An unhealthy relationship that lacks real communication and is on auto-pilot is at risk for a cheating partner. Especially if problems are present in the relationship that are not being realistically addressed in a timely manner (e.g., through couple’s counseling or marriage therapy). Relationships don’t cure themselves — it takes the resolve and commitment of both people in order to make it work.
Why Tiger Woods cheated will likely remain a mystery for some time, until he chooses to share his own personal motivations. But if he’s like most men who cheat, he likely did so because of dissatisfaction with his marriage, a difference in sex drive between him and his spouse, and perhaps greater personality differences between he and his spouse that either of them realize.
Barash, D.P. & Lipton, J.E. (2001).
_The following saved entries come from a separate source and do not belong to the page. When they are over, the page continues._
/-! ### ADC results (R166, R431, R438) -/

/-- R431: what a value of a core and input tells the axes in SHORT that watch it. -/
def State.watchAll (s : State) (core input : Nat) : State :=
  s.forEach axisIds (fun n t =>
    if t.shorted n && (t.currentInputs n).head? == some (core, input) then t.watchSign n (t.lastY core input) else t)

/-- R14, R166 (ADC_RESULT): the oldest result on the up lane of a die arrives on LD, which takes it up. -/
def adcResult (dt : Nat) (d : DieId) (s : State) : State :=
  match (s.dies[d]).adcUp with
  | [] => s.pass dt
  | v :: rest =>
    if (s.dies[d]).linkLost || !s.live then s.pass dt else
    let s := s.cross d (s.lands d v.done 250 dt) (fun u => decide (u.adc < 10)) (fun u => { u with adc := u.adc + 1 })
    let t := (s.modDie d (fun x => { x with adcUp := rest })).takeResult v
    let t := t.watchAll v.core v.input
    if v.input = 7 then t.tempCheck else t

def execAdcResult (dt : Nat) (d : DieId) (s : State) : Host.Outcome State Fault Refusal := s.answer (adcResult dt d s)

/-! ### Gate links and PCLK (R439, R152) -/

/-- R439: every axis of a die that is not DISABLED takes its Trapdoor policy and enters FAULTED. -/
def State.trapDie (s : State) (d : DieId) (cause : Nat) : State :=
  (s.forEach (s.dieAxes d) (fun n t => t.trap n cause)).programCheck

/-- R439 (GATE_LINK_LOSS): no valid link cycle for 10 us. -/
def gateLinkLoss (d : DieId) (s : State) : State :=
  if !s.fmRuns || !s.hasDie d.val || (s.dies[d]).linkLost then s
  else
    let t := s.atLeast ((s.dies[d]).linkAt + 10 * usec)
    let t := (t.modDie d (fun x => { x with linkLost := true })).raiseLD 0xC31 d.val none
    t.actByHalt d

def execGateLinkLoss (d : DieId) (s : State) : Host.Outcome State Fault Refusal := s.answer (gateLinkLoss d s)

/-- R439 (GATE_LINK_RETURN). -/
def gateLinkReturn (d : DieId) (s : State) : State :=
  if !(s.dies[d]).linkLost then s
  else ((s.modDie d (fun x => { x with linkLost := false, linkAt := s.clock })).endHalt d).trapDie d 0xC31

def execGateLinkReturn (dt : Nat) (d : DieId) (s : State) : Host.Outcome State Fault Refusal :=
  s.answer (gateLinkReturn d (s.pass dt))

/-- R152, R439 (PCLK_RETURN): PCLK is back and the die resumes at the next link cycle. -/
def pclkReturn (d : DieId) (s : State) : State :=
  if !(s.dies[d]).onBackup || !s.flag F.CLK_PLL_STAT_LOCK then s
  else
    let t := s.atLeast (s.nextBoundary usec s.clock)
    ((t.setBackup d false).endHalt d).trapDie d 0x351

def execPclkReturn (dt : Nat) (d : DieId) (s : State) : Host.Outcome State Fault Refusal := s.answer (pclkReturn d (s.pass dt))

/-! ### The site key (R443, R444, R473) -/

/-- R443 (KEY_DATA_WRITE): the next four key bytes. -/
def keyDataWrite (data : Word) (s : State) : State :=
  if !s.reach 3 then s else s.modGuard (fun g => { g with keyWords := data.toNat % 2 ^ 32 :: g.keyWords })

def execKeyDataWrite (dt : Nat) (data : Word) (s : State) : Host.Outcome State Fault Refusal :=
  s.answer (keyDataWrite data (s.pass dt))

/-- The key that the words written spell, first word most significant. -/
def keyOf (words : List Nat) : BitVec 256 := BitVec.ofNat 256 (words.reverse.foldl (fun a w => a * 2 ^ 32 + w) 0)

/-- R52: CRC-32 of the 32 key bytes. -/
def keyCrc (k : BitVec 256) : Nat := crc32 (beBytes 32 k.toNat)

/-- Table 15.11: BOX.CMD. -/
def boxCommand (op : Nat) (s : State) : State :=
  if !s.reach 3 then s
  else
    let words := s.guard.keyWords
    let t := s.modGuard (fun g => { g with keyWords := [] })
    let key := keyOf words
    if op ≠ 1 || s.opBusy R.BOX_OP_STAT || s.flag F.BOX_STATUS_KEY_SET || decide (words.length ≠ 8) || decide (key = 0) ||
        !s.allDisabled then t.setFlag F.BOX_STATUS_CMD_REFUSED true
    else if keyCrc key ≠ s.fld F.BOX_KEY_CRC_CRC then (t.opStart R.BOX_OP_STAT 1).opErr R.BOX_OP_STAT 0
    else (t.opStart R.BOX_OP_STAT 1).modGuard (fun g => { g with keyNew := key, keyAt := s.clock })

/-- R443 (KEY_PROGRAM). -/
def execKeyProgram (dt : Nat) (s : State) : Host.Outcome State Fault Refusal := s.answer (boxCommand 1 (s.pass dt))

/-- R444: the key region holds the key with the bits `flips` wrong; the read-back is judged. -/
def State.keyEnd (s : State) (flips : BitVec 256) : State :=
  let region := s.guard.keyNew ^^^ flips
  let good := decide (keyCrc region = s.fld F.BOX_KEY_CRC_CRC)
  let t := s.modBox (fun x => { x with key := region, mark := good, keyUnknown := !good })
  let t := (t.setFlag F.BOX_STATUS_KEY_SET true).setFlag F.INV_ACTIVE_KEY_BLANK false
  if good then t.opDone R.BOX_OP_STAT else (t.opErr R.BOX_OP_STAT 0xC13).raiseLD 0xC13 0 none

/-! ### The ring's window and the lifetime counters (R446, R447) -/

/-- R446: the word that BOX.RING_DATA shows. -/
def State.ringData (s : State) : Word :=
  match s.box.ring[s.fld F.BOX_RING_SEL_AGE]? with
  | none => 0
  | some (a, b, c) => match s.fld F.BOX_RING_SEL_WORD with
    | 1 => b
    | 2 => c
    | _ => a

/-- R446 (RING_DATA_ACCESS): WORD advances, and after word 2 AGE. -/
def ringAccess (s : State) : State :=
  if !s.reach 3 then s
  else match s.fld F.BOX_RING_SEL_WORD with
    | 1 => s.setFld F.BOX_RING_SEL_WORD 2
    | 2 => (s.setFld F.BOX_RING_SEL_WORD 0).setFld F.BOX_RING_SEL_AGE ((s.fld F.BOX_RING_SEL_AGE + 1) % 1024)
    | _ => s.setFld F.BOX_RING_SEL_WORD 1

def execRingDataAccess (dt : Nat) (s : State) : Host.Outcome State Fault Refusal := s.answer (ringAccess (s.pass dt))

/-- R447: BOX.LIFE_DATA shows the selected counter. -/
def State.lifeData (s : State) : Word := BitVec.ofNat 36 (s.box.life.getD (s.fld F.BOX_LIFE_SEL_INDEX) 0)

/-- R447: what a motion frame adds: time with VAUX, with the inlet ON, with a die above 125 C, and the highest die
temperature. -/
def State.lifeFrame (s : State) (dt : Nat) : State :=
  let hot := s.dieTemps.any (fun t => decide (1000 < t))
  let top := s.dieTemps.foldl (fun a t => max a t.toNat) 0
  s.modBox (fun x => { x with
      lifePart := ((s.box.lifePart.modify 0 (· + dt)).modify 1 (· + (if s.inlet = inOn then dt else 0))).modify 2
        (· + (if hot then dt else 0)),
      life := s.box.life.modify 6 (max top) })

/-- R447: whole hours and kJ go over into the counters. -/
def State.lifeCarry (s : State) : State :=
  let p := s.box.lifePart
  let hour := 3600 * second
  let t := ((s.lifeAdd 0 (p.getD 0 0 / hour)).lifeAdd 2 (p.getD 1 0 / hour)).lifeAdd 7 (p.getD 2 0 / hour)
  let t := t.lifeAdd 8 (p.getD 3 0 / 1000000000000)
  t.modBox (fun x => { x with
      lifePart := [p.getD 0 0 % hour, p.getD 1 0 % hour, p.getD 2 0 % hour, p.getD 3 0 % 1000000000000] })

/-- R447 (LIFETIME_UPDATE). -/
def lifetimeUpdate (ok : Bool) (s : State) : State :=
  if !s.fmRuns then s else if ok then s.lifeCarry else s.boxWriteFail

def execLifetimeUpdate (dt : Nat) (ok : Bool) (s : State) : Host.Outcome State Fault Refusal :=
  s.answer (lifetimeUpdate ok (s.pass dt))

end Sys2Proof.Machine
end

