-- ==== Sys2Proof/Machine/EngineRun.lean ====
section
/-! DEFINITION. Running the schedule (chapters 7, 8 and 10): what an engine frame boundary does (set-points,
compensation, fetches), one executed step of an axis program with its inputs, outputs and supervisor, stall and
following error, and the commands of the ENG block. -/

namespace Sys2Proof.Machine

open Sys2Proof

/-- The engine frame in force. -/
def State.frameNow (s : State) : Nat := (s.lastEngine - s.tsBase) / framePclk

/-! ### Compensation (R311 to R314) -/

/-- The compensation of an axis. -/
def State.compDef (s : State) (n : AxisId) : Option CompDef :=
  match s.inv with
  | none => none
  | some v => v.comps.find? (fun c => c.axis == n.val)

/-- R311: the points that position `p` lies between, and the fraction of a step (numerator). -/
def CompDef.pitchAt (c : CompDef) (p : Int) : Nat × Nat × Nat :=
  let st : Int := max 1 c.pitchStep
  let j := (p - c.pitchStart) / st
  if j < 0 then (0, 0, 0)
  else if (c.pitchPoints : Int) ≤ j + 1 then (c.pitchPoints - 1, c.pitchPoints - 1, 0)
  else (j.toNat, j.toNat + 1, ((p - c.pitchStart) % st).toNat)

/-! Fetches (R212) -/

/-- The Larder lines of a fetch. -/
def Fetch.lines (f : Fetch) : List Nat := (f.points.map (fun j => (f.addr + j) / 8)).eraseDups

/-- R212: the completed fetch of `base` that frame `fr` uses: one for its own points `need`, else the last completed one
that an earlier boundary requested. -/
def fetchFor (l : List Fetch) (base fr : Nat) (need : List Nat) : Option Fetch :=
  let l := l.filter (fun f => decide (f.base = base) && f.got.isSome && decide (f.asked < fr))
  match l.find? (fun f => decide (f.points = need)) with
  | some f => some f
  | none => l.head?

/-- R212: the entries that frame `fr` needs have not arrived. -/
def fetchMissing (l : List Fetch) (base fr : Nat) (need : List Nat) : Bool :=
  !(fetchFor l base fr need).any (fun f => decide (f.points = need))

/-- R212: the two words that frame `fr` uses; 0 where no fetch has completed. -/
def fetchedWords (l : List Fetch) (base fr : Nat) (need : List Nat) : Word × Word :=
  match fetchFor l base fr need with
  | none => (0, 0)
  | some f => let w := f.got.getD []; (w.getD 0 0, w.getD 1 0)

/-- A word among delivered lines. -/
def wordIn (ls : List (Nat × List Word)) (a : Nat) : Word :=
  match ls.find? (fun e => e.1 == a / 8) with
  | none => 0
  | some e => e.2.getD (a % 8) 0

/-- R212: the oldest fetch of `base` under way takes what has arrived; one whose lines cannot be read never arrives. -/
def takeLines (base : Nat) (ls : Option (List (Nat × List Word))) (l : List Fetch) : List Fetch :=
  match l.reverse.find? (fun f => decide (f.base = base) && f.got.isNone) with
  | none => l
  | some f =>
    match ls with
    | none => l.erase f
    | some ls => l.replace f { f with got := some (f.points.map (fun j => wordIn ls (f.addr + j))) }

/-- R212: a fetch joins; of the completed ones of its table the newest three stay. -/
def addFetch (f : Fetch) (l : List Fetch) : List Fetch :=
  let mine := l.filter (fun x => decide (x.base = f.base))
  f :: (mine.filter (·.got.isNone) ++ (mine.filter (·.got.isSome)).take 3 ++ l.filter (fun x => decide (x.base ≠ f.base)))

/-- R212: the same entries are already on their way. -/
def underWay (l : List Fetch) (base : Nat) (need : List Nat) : Bool :=
  l.any (fun f => decide (f.base = base) && f.got.isNone && decide (f.points = need))

/-! Terms -/

/-- R311: the points that a position needs. -/
def CompDef.pitchNeed (c : CompDef) (p : Int) : List Nat := let (j, k, _) := c.pitchAt p; [j, k]

/-- R311: the pitch term in frame `fr`. -/
def pitchTerm (d : CompDef) (c : Comp) (fr : Nat) (p : Int) : Int :=
  if d.pitchPoints = 0 then 0
  else
    let (_, _, f) := d.pitchAt p
    let w := fetchedWords c.pitch 0 fr (d.pitchNeed p)
    let a := w.1.toInt
    let b := w.2.toInt
    roundDiv (a * max 1 d.pitchStep + f * (b - a)) (max 1 d.pitchStep)

/-- R312: the backlash term at position `p` of a generator that moves at `v`. -/
def backlashStep (d : CompDef) (c : Comp) (p v : Int) : Comp :=
  let dir : Int := if 0 < v then 1 else if v < 0 then -1 else c.dir
  let turn := decide (dir ≠ c.dir)
  let b0 := if turn then c.b else c.b0
  let travel := if turn then 0 else c.travel + (p - c.lastP).natAbs
  let bf : Int := (d.backlash / 2 : Nat)
  let target := if 0 < dir then bf else bf - d.backlash
  let b := if dir = 0 then 0
    else if d.blRamp ≤ travel then target
    else roundDiv (b0 * d.blRamp + (target - b0) * travel) d.blRamp
  { c with dir := dir, b0 := b0, travel := travel, lastP := p, moved := c.moved || decide (dir ≠ 0), b := b }

/-- R313: the thermal term. -/
def thermTerm (d : CompDef) (temp p : Int) : Int :=
  if d.tempSrc = 15 then 0 else roundDiv (p * d.thermCoef * (temp - d.tempRef)) 8000000000

/-- R313: T once per motion frame; while the input is lost the last good T holds. -/
def State.compTemps (s : State) : State :=
  s.forEach axisIds (fun n t =>
    match t.compDef n with
    | none => t
    | some d =>
      if h : d.tempSrc < 8 then
        if (t.cores[d.tempSrc]).tempLost then t
        else
          let fs := (t.calDef d.tempSrc 7).elim 0 (·.fullScale)
          t.modComp n (fun c => { c with temp := roundDiv (t.lastY d.tempSrc 7 * fs) 131072 })
      else t)

/-- R311 to R314: the terms of an axis at a set-point of frame `fr`, and their sum; 0 without a COMP shelf. -/
def State.compTerms (s : State) (n : AxisId) (fr : Nat) (p v : Int) : Comp × Int :=
  match s.compDef n with
  | none => (s.comps[n], 0)
  | some d =>
    let c := backlashStep d s.comps[n] p v
    (c, if s.regBit R.PLN_COMP_OFF n.val then 0 else pitchTerm d c fr p + c.b + thermTerm d c.temp p)

/-- R314: the terms of this engine frame; COMP_NOW reports their sum. -/
def State.compensate (s : State) (n : AxisId) (p v : Int) : State × Int :=
  let (c, sum) := s.compTerms n s.frameNow p v
  ((s.modComp n (fun _ => c)).setReg (R.PLN_COMP_NOW n) (posWord sum), sum)

/-! ### Fetches (R212) -/

/-- R203: a SINE that reads its detent table: coefficient base and DETENT_ADDR. -/
def State.detentSines (s : State) (n : AxisId) : List (Nat × Nat) :=
  let e := s.engs[n]
  ((progOf e.prog).filter (fun i => decide (i.op = opSine) && decide (bitsOf (e.coef.getD i.cbase 0).toNat 35 35 = 1))).map
    (fun i => (i.cbase, bitsOf (e.coef.getD i.cbase 0).toNat 29 0))

/-- R203: the points between which an angle lies. -/
def detentNeed (ang : Nat) : List Nat := [ang / 256 % 1024, (ang / 256 + 1) % 1024]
The myth of monogamy: Fidelity and infidelity in animals and people. New York, NY: W H Freeman/Times Books/ Henry Holt & Co.
Corey, M.A. (1989). Why Men Cheat: Psychological Profiles of the Adulterous Male. Springfield, IL, England: Charles C Thomas.
Fisher, A.D., Corona, G., Bandini, E., Mannucci, E., Lotti, F., Boddi, V., Forti, G., Maggi, M. (2009). Psychobiological correlates of extramarital affairs and differences between stable and occasional infidelity among men with sexual dysfunctions. Journal of Sexual Medicine, 6(3), 866-875.
Orzeck, T. & Lung, E. (2005). Big-Five Personality Differences of Cheaters and Non-Cheaters. Current Psychology: Developmental, Learning, Personality, Social, 24(4), 274-286.
Stebleton, M.J. & Rothenberger, J.H. (1993). Truth or consequences: Dishonesty in dating and HIV/AIDS-related issues in a college-age population. Journal of American College Health, 42(2), 51-54.